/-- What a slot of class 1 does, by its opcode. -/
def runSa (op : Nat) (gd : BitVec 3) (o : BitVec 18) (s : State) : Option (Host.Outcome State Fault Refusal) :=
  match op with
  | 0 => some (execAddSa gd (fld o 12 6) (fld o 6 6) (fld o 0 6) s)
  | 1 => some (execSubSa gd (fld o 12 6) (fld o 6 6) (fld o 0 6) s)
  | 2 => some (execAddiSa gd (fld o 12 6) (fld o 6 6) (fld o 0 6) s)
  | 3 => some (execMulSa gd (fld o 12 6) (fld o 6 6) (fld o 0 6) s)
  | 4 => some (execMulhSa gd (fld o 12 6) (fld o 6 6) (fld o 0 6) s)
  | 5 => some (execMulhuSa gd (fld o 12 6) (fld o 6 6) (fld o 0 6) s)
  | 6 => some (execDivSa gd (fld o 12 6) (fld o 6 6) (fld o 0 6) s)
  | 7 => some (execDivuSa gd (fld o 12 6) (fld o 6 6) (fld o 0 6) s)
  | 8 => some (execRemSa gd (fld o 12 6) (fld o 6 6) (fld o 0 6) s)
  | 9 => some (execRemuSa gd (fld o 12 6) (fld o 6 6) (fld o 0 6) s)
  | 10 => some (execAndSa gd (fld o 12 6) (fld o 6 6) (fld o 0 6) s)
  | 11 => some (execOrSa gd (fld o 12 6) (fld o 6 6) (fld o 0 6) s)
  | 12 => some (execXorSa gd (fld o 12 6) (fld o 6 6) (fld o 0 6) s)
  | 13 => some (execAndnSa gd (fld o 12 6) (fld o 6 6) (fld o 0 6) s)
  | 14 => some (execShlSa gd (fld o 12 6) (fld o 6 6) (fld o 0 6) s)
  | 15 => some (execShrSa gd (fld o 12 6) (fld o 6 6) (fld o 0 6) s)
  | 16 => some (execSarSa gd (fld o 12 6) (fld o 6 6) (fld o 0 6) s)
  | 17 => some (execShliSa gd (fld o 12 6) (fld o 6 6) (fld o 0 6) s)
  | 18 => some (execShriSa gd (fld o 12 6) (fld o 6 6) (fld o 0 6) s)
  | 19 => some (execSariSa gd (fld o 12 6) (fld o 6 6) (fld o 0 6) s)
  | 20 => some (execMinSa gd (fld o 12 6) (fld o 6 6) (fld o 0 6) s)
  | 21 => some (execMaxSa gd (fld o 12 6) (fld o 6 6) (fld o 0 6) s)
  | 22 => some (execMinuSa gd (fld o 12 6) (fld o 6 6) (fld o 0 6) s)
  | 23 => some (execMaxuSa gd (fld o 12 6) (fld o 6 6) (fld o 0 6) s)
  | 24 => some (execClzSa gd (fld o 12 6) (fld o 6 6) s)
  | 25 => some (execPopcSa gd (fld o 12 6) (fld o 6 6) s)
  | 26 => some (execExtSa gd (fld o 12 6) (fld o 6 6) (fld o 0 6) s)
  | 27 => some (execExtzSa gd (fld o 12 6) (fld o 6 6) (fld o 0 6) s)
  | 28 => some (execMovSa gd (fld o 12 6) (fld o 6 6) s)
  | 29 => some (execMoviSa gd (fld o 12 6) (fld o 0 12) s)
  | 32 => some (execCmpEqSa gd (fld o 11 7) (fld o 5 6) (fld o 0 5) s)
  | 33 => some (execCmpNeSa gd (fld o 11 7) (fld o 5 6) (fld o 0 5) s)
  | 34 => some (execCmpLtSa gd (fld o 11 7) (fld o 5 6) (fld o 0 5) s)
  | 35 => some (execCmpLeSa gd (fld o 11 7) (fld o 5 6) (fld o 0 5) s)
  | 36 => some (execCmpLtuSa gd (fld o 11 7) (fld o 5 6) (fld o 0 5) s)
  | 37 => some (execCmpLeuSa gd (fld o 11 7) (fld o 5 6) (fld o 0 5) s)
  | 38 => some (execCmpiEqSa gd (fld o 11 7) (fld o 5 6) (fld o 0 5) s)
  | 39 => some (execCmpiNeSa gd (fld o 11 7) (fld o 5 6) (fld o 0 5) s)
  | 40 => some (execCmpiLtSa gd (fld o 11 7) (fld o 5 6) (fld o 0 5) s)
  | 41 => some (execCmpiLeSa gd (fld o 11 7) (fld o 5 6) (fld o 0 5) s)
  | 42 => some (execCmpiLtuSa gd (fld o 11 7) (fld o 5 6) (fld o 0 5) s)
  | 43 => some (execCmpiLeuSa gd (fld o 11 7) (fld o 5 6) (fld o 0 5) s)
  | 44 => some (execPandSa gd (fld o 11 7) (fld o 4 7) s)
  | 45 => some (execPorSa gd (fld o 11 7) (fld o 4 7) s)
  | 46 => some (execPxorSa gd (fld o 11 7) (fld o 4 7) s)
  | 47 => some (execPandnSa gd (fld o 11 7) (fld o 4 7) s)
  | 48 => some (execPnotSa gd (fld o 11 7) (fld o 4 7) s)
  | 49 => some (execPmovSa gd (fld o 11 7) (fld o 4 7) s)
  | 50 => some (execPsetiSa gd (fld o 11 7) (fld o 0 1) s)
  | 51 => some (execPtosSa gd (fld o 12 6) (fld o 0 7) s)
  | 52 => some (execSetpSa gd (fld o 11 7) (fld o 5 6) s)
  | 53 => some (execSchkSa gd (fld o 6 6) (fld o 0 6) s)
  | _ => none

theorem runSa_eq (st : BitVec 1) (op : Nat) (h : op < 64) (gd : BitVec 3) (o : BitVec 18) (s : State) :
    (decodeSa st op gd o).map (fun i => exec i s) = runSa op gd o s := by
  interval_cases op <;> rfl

**********

§ PROBLEM DETAILS:
Output the material above exactly, but only from the line that carries "some (execSubSa gd" through the line that carries "some (execMulhuSa gd".

§ EXPECTED ANSWER:
  | 1 => some (execSubSa gd (fld o 12 6) (fld o 6 6) (fld o 0 6) s)
  | 2 => some (execAddiSa gd (fld o 12 6) (fld o 6 6) (fld o 0 6) s)
  | 3 => some (execMulSa gd (fld o 12 6) (fld o 6 6) (fld o 0 6) s)
  | 4 => some (execMulhSa gd (fld o 12 6) (fld o 6 6) (fld o 0 6) s)
  | 5 => some (execMulhuSa gd (fld o 12 6) (fld o 6 6) (fld o 0 6) s)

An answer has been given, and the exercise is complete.